> PROBLEM DETAILS
Every line from the one containing "(05 R139). -/" to the one containing "let member := fun" in the records below, both included, must be set down exactly, and no other line.

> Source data
——

-- ==== Sys2Proof/Machine/Width.lean ====
section
/-! DEFINITION. SPLIT, FUSE and the rendezvous time-out (05 R138 to R143; 01 R26, R36, R38). -/

namespace Sys2Proof.Machine

open Sys2Proof

/-! ### The group after a change of width -/

/-- Where a lane of a new group comes from: a group before the change, and the thread there. -/
structure From where
  g : Group
  t : Nat

/-- A register of the new group (05 R141, R142): materialised at the identity, live when it was live somewhere; lanes of a
group where it was not live hold the dead word, those never launched zero (01 R39). -/
def joinReg (srcs : List From) (wcode p : Nat) : VReg where
  elems := srcs.map fun f => (f.g.vreg p).held f.g.never f.t
  bad := maskOf srcs.length fun i => match srcs[i]? with
    | some f => (f.g.vreg p).live && has (f.g.vreg p).bad ((f.g.vreg p).map.at_ f.t)
    | none => false
  map := LaneMap.ident wcode
  live := srcs.any fun f => (f.g.vreg p).live

/-- A group made of lanes of earlier groups (05 R141, R142). Exited lanes stay exited, the others stand at one position. -/
def regroup (srcs : List From) (lead : Group) (key : GKey) (wcode parts born : Nat) (it : Items) (hidden : List Items)
    (late : List Perf) (after : Option Loop × Pos) : Group where
  key := key
  team := lead.team
  wcode := wcode
  parts := parts
  allot := lead.allot
  born := born
  regs := (List.range lead.allot).map (joinReg srcs wcode)
  preds := (List.range 7).map fun k => maskOf srcs.length fun i => match srcs[i]? with
    | some f => has (f.g.preds.getD k 0) f.t
    | none => false
  it := it
  hidden := hidden
  lanes := srcs.map fun f => ⟨after.2, it.callHt, if (f.g.lane f.t).st = .exited then .exited else .run, 0⟩
  never := maskOf srcs.length fun i => ((srcs[i]?).map fun f => has f.g.never f.t).getD false
  cur := none
  loop := after.1
  pend := []
  queue := []
  late := late
  ctxs := []
  stale := (srcs.flatMap fun f => f.g.stale).eraseDups
  yielded := 0
  halted := lead.halted
  bpSkip := none
  issued := lead.issued
  kept := lead.kept
  waited := 0
  lastNs := born

/-- Where the lanes stand after the clause of a width change, and the loop they are in (05 R129, R141, R142). The words of the
clause behind the change do not issue; the last clause of a body counts an iteration all the same (notes/assumptions/46.md). -/
def afterWidth (g : Group) (cl : Clause) : Option Loop × Pos :=
  match g.activeLoop g.present cl.addr with
  | some l =>
    if cl.stop = l.stop then
      (if 1 < l.count then (some { l with count := l.count - 1 }, .header l.start) else (none, .header l.stop))
    else (g.loop, .header cl.stop)
  | none => (g.loop, .header cl.stop)

/-- The generations of slots advance (01 R26). -/
def advanceGens (s : State) (core : Nat) (slots : List Nat) : State :=
  s.modCore core fun c => { c with gens := slots.foldl (fun l k => modAt l k (· + 1)) c.gens }

/-- A group before a change of width, and the name under which it owned. -/
structure Former where
  g   : Group
  own : Own

/-- A job whose issuer is among the old groups, under a new name; its handle stays usable while some slot of its issuer is
occupied (01 R24). -/
def Job.under (old : List Former) (k : GKey) (o : Own) (j : Job) : Job :=
  match old.find? fun f => f.g.key == j.key && f.own == j.own with
  | some f => { j with key := k, own := o, wide := if j.wide.isEmpty then f.g.slots else j.wide }
  | none => j

/-- A store on its way to a slice after a change of width. -/
def Flight.under (old : List Former) (k : GKey) (f : Flight) : Flight :=
  if old.any (fun o => o.g.key == f.key) then { f with key := k } else f

/-- The jobs of the old groups are those of a new one, and so are their stores on the way to slices (05 R139;
notes/assumptions/46.md). -/
def reown (s : State) (old : List Former) (k : GKey) : State :=
  let s := { s with dies := s.dies.map fun (d : Die) => { d with jobs := d.jobs.map (Job.under old k (s.ownOf k)) } }
  s.modCore k.core fun c => { c with flights := c.flights.map (Flight.under old k) }

/-- Arrivals of the parts of a slot that joins again are forgotten (01 R31). -/
def forgetParts (s : State) (uid slot : Nat) : State :=
  s.modTeam uid fun t => { t with bars := t.bars.map fun (b : Bar) => { b with partsIn := b.partsIn.filter fun p => p.1 != slot } }

/-- Groups replace groups on a core: generations advance, jobs follow the first new group (notes/assumptions/46.md). -/
def replaceGroups (s : State) (core : Nat) (old new : List Group) (slots : List Nat) : State :=
  let names := old.map fun g => (⟨g, s.ownOf g.key⟩ : Former)
  let gone := old.map (·.key)
  let s := advanceGens { s with groups := s.groups.filter (fun h => !gone.contains h.key) ++ new } core slots
  match new with
  | g :: _ => reown s names g.key
  | [] => s

/-! ### The conditions of stage 1 (05 R139) -/

/-- A completion flag is pending or the store queue is not empty. -/
def unsettledGroup (g : Group) : Bool := !g.pend.isEmpty || !g.queue.isEmpty

/-- Something the group issued or holds stands against a change of width (05 R139 stage 1, code 4). -/
def widthBusy (s : State) (g : Group) : Bool :=
  let o := s.ownOf g.key
  hasCopies s g.key o || hasEntries s g.key o || holdsClaims s g.key.core o ||
  g.it.handles.any fun h => match jobOf s h with
    | some j => !j.finished
    | none => false

/-- The first condition of stage 1 that holds, if any (05 R139). `okWidth`: R138 allows the change; `cap`: the call-stack
entries that a part's sub-area takes. -/
def stageOne (x : Ins) (okWidth : Bool) (cap : Nat) : Option Nat :=
  if !okWidth then some 6
  else if x.g.present &&& ~~~x.act != 0#128 then some 7
  else if !x.g.it.frames.isEmpty || x.g.it.tokens.any (fun k => k >>> 30 != 0) || decide (cap < x.g.it.callHt) then some 3
  else if widthBusy x.s x.g then some 4
  else none

/-- A width change ends with a status for the group, which goes on at its old width (05 R139). -/
def widthStatus (x : Ins) (d : Reg) (code : Nat) : Act := .done (x.mod (putScalar d (word code)))

/-- The items with D at 0 (05 R141, R142). -/
def zeroD (d : Reg) (it : Items) : Items :=
  match d with
  | .s n => { it with sregs := setAt it.sregs n.val 0 }
  | _ => it

/-- The width code of a width. -/
def codeOfWidth (w : Nat) : Nat := Nat.log2 w - 3

/-! ### SPLIT -/

/-- Copy the parent's call-stack entries into each part's sub-area (01 R36). -/
def copyCalls (s : State) (g : Group) (parts : Nat) : State :=
  let n := 8 * g.it.callHt
  let bs := s.bytes g.hwBase n
  (List.range parts).foldl (fun s i => s.store (cellsAt (g.hwBase + i * (8192 / parts)) bs)) s

/-- SPLIT 16 and SPLIT 8 have effect (05 R142). -/
def splitParts (d : Reg) (pos : Option Loop × Pos) (w : Nat) (k : GKey) (s : State) : State :=
  match s.group? k with
  | none => s
  | some g =>
    let n := 32 / w
    let it := zeroD d g.it
    let part := fun (i : Nat) => regroup ((List.range w).map fun t => ⟨g, w * i + t⟩) g ⟨k.core, k.slot, i⟩ (codeOfWidth w) n
      s.ns it [] (if i = 0 then g.late else []) pos
    replaceGroups (copyCalls s g n) k.core [g] ((List.range n).map part) [k.slot]

/-- SPLIT 32 has effect: the members return with their hidden items (05 R142; 01 R38). -/
def splitMembers (d : Reg) (pos : Option Loop × Pos) (k : GKey) (s : State) : State :=
  match s.group? k with
  | none => s
  | some g =>
    let n := g.members
    let member := fun (j : Nat) => regroup ((List.range 32).map fun t => ⟨g, 32 * j + t⟩) g ⟨k.core, k.slot + j, 0⟩ 2 1
      s.ns (zeroD d (if j = 0 then g.it else g.hidden.getD (j - 1) g.it)) [] (if j = 0 then g.late else []) pos
    replaceGroups s k.core [g] ((List.range n).map member) ((List.range n).map (k.slot + ·))

/-- SPLIT (05 R138, R139, R142). -/
def execSplit (d : Reg) (w : BitVec 11) (s : State) : Host.Outcome State Fault Refusal :=
  issue (.split d w) s fun x =>
    let n := w.toNat
    let ok := if n = 32 then decide (32 < x.g.width) else x.g.width == 32
    if unsettledGroup x.g then .hold x.kept
    else
      match stageOne x ok (if n < 32 then 1024 * n / 32 else 1024) with
      | some code => widthStatus x d code
      | none => 
        let pos := afterWidth x.g x.iss.cl
        .then_ x.s (if n < 32 then splitParts d pos n x.k else splitMembers d pos x.k)

/-! ### FUSE -/

/-- The names of the groups that a FUSE joins, in order (05 R138). -/
def fuseNames (g : Group) (w : Nat) : List GKey :=
  if w = 32 then (List.range (32 / g.width)).map fun i => ⟨g.key.core, g.key.slot, i⟩
  else
    let n := w / 32
    (List.range n).map fun i => ⟨g.key.core, g.key.slot / n * n + i, 0⟩

/-- A partner is empty, exited or of another team (05 R139 code 1). For a partner slot, every group whose lanes stand there
counts. -/
def partnerGone (s : State) (g : Group) (w : Nat) (k : GKey) : Bool :=
  !(s.groups.any fun h => h.key.core == k.core && h.team == g.team && !h.allExited &&
    (if w = 32 then h.key == k else decide (h.key.slot ≤ k.slot) && decide (k.slot < h.key.slot + h.members)))

/-- A group that waits at a FUSE: its word with operands, the tag and D (05 R140). -/
structure Waiting where
  x   : Ins
  tag : BitVec 11
  d   : Reg

/-- The FUSE that a group waits at after its first stage (05 R140). -/
def waitingFuse (s : State) (k : GKey) : Option Waiting :=
  (s.group? k).bind fun g => g.cur.bind fun iss =>
    if iss.prog = .fresh then none
    else match wordAt iss with
      | some (.fuse d a tag) => some ⟨mkIns s g iss (.fuse d a tag), tag, d⟩
      | _ => none

/-- The partners' waits that match a FUSE, in order; the group's own place is left out (05 R140). -/
def arrivedPartners (s : State) (x : Ins) (tag : BitVec 11) (w : Nat) : List Waiting :=
  (fuseNames x.g w).filterMap fun k =>
    if k == x.k then none
    else (waitingFuse s k).bind fun p => if p.tag == tag && p.x.a.sca == word w then some p else none

/-- End the wait of a group at its FUSE with a status (05 R139, R140). -/
def endWait (s : State) (k : GKey) (code : Nat) : State :=
  match waitingFuse s k with
  | some p => finish p.x (p.x.mod (putScalar p.d (word code))) 0#7 [] id
  | none => s

/-- The FUSE completes (05 R141, R142): `dests` are the members' D fields. -/
def fuseGroups (names : List GKey) (dests : List Reg) (pos : Option Loop × Pos) (w : Nat) (s : State) : State :=
  let gs := names.filterMap s.group?
  match gs with
  | [] => s
  | lead :: rest =>
    let its := (gs.zip dests).map fun p => zeroD p.2 p.1.it
    let it := its.headD lead.it
    let srcs := gs.flatMap fun g => (List.range g.width).map fun t => (⟨g, t⟩ : From)
    let slots := if w = 32 then [lead.key.slot] else gs.map (·.key.slot)
    let new := regroup srcs lead ⟨lead.key.core, lead.key.slot, 0⟩ (codeOfWidth w) 1 s.ns it
      (if w = 32 then [] else its.drop 1) (gs.flatMap (·.late)) pos
    let s := if w = 32 then forgetParts s lead.team lead.key.slot else s
    replaceGroups s lead.key.core (lead :: rest) [new] slots

/-- Every partner has arrived: stage 3 and completion (05 R139, R141). -/
def rendezvous (x : Ins) (d : Reg) (w : Nat) (ps : List Waiting) : Act :=
  let differs := ps.any fun p => p.x.g.allot != x.g.allot || p.x.g.it.winBase != x.g.it.winBase
  if differs then
    .act (x.mod (putScalar d 5)) 0#7 [] fun s => ps.foldl (fun s p => endWait s p.x.k 5) s
  else
    let names := fuseNames x.g w
    let dOf := fun (k : GKey) => if k == x.k then d else ((ps.find? fun p => p.x.k == k).map (·.d)).getD .z
    let lead := names.headD x.k
    let first := ((ps.find? fun p => p.x.k == lead).map (·.x)).getD x
    .then_ x.s (fuseGroups names (names.map dOf) (afterWidth first.g first.iss.cl) w)

/-- FUSE (05 R138 to R141). A group that has passed stage 1 keeps its place, marked, until its partners come. -/
def execFuse (d a : Reg) (tag : BitVec 11) (s : State) : Host.Outcome State Fault Refusal :=
  issue (.fuse d a tag) s fun x =>
    let w := x.a.sca.toNat
    let ok := if w = 32 then decide (x.g.width < 32) else (w == 64 || w == 128) && x.g.width == 32
    let stage := if x.iss.prog = .fresh then stageOne x ok 1024 else none
    if x.iss.prog = .fresh ∧ unsettledGroup x.g then .hold x.kept
    else
      match stage with
      | some code => widthStatus x d code
      | none =>
        let others := (fuseNames x.g w).filter (· != x.k)
        if others.any (partnerGone x.s x.g w) then widthStatus x d 1
        else
          let ps := arrivedPartners x.s x tag w
          if ps.length < others.length then .hold (.taken x.csn) else rendezvous x d w ps

/-- FUSE_RENDEZVOUS_TIMEOUT (05 R139, R140): a group that waits at a FUSE ends with status 2, or with 1 when a partner is
gone. -/
def execFuseRendezvousTimeout (k : GKey) (s : State) : Host.Outcome State Fault Refusal :=
  .next <|
    match waitingFuse s k, s.group? k with
    | some p, some g =>
      if !mayIssue s g then s
      else
        let w := p.x.a.sca.toNat
        let gone := ((fuseNames g w).filter (· != k)).any (partnerGone s g w)
        endWait s k (if gone then 1 else 2)
    | _, _ => s

end Sys2Proof.Machine
end

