-- ==== Sys2Proof/Laws/PerInstr.lean ====
section
/-! SUPPORT. Statements made for every instruction, one lemma per constructor. RoundTrip: the fields an instruction is encoded
in fit their widths, and the decoder reads the instruction back from them. -/

namespace Sys2Proof.Laws.RoundTrip

open Sys2Proof

/-- The round trip through the fields of a word. -/
def Statement (i : Instr) : Prop :=
  match i.fields, i.wFields with
  | some f, _ => f.ok ∧ decodeFields f = .ok i
  | none, some f => (f.op < 64 ∧ f.d < 16 ∧ f.a < 16 ∧ f.b < 16 ∧ f.imm < 2 ^ 14) ∧ decodeWFields f = .ok i
  | none, none => True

——

> SOLUTION FOR THIS PROBLEM
/-- A width change ends with a status for the group, which goes on at its old width (05 R139). -/
def widthStatus (x : Ins) (d : Reg) (code : Nat) : Act := .done (x.mod (putScalar d (word code)))

/-- The items with D at 0 (05 R141, R142). -/
def zeroD (d : Reg) (it : Items) : Items :=
  match d with
  | .s n => { it with sregs := setAt it.sregs n.val 0 }
  | _ => it

/-- The width code of a width. -/
def codeOfWidth (w : Nat) : Nat := Nat.log2 w - 3

/-! ### SPLIT -/

/-- Copy the parent's call-stack entries into each part's sub-area (01 R36). -/
def copyCalls (s : State) (g : Group) (parts : Nat) : State :=
  let n := 8 * g.it.callHt
  let bs := s.bytes g.hwBase n
  (List.range parts).foldl (fun s i => s.store (cellsAt (g.hwBase + i * (8192 / parts)) bs)) s

/-- SPLIT 16 and SPLIT 8 have effect (05 R142). -/
def splitParts (d : Reg) (pos : Option Loop × Pos) (w : Nat) (k : GKey) (s : State) : State :=
  match s.group? k with
  | none => s
  | some g =>
    let n := 32 / w
    let it := zeroD d g.it
    let part := fun (i : Nat) => regroup ((List.range w).map fun t => ⟨g, w * i + t⟩) g ⟨k.core, k.slot, i⟩ (codeOfWidth w) n
      s.ns it [] (if i = 0 then g.late else []) pos
    replaceGroups (copyCalls s g n) k.core [g] ((List.range n).map part) [k.slot]

/-- SPLIT 32 has effect: the members return with their hidden items (05 R142; 01 R38). -/
def splitMembers (d : Reg) (pos : Option Loop × Pos) (k : GKey) (s : State) : State :=
  match s.group? k with
  | none => s
  | some g =>
    let n := g.members
    let member := fun (j : Nat) => regroup ((List.range 32).map fun t => ⟨g, 32 * j + t⟩) g ⟨k.core, k.slot + j, 0⟩ 2 1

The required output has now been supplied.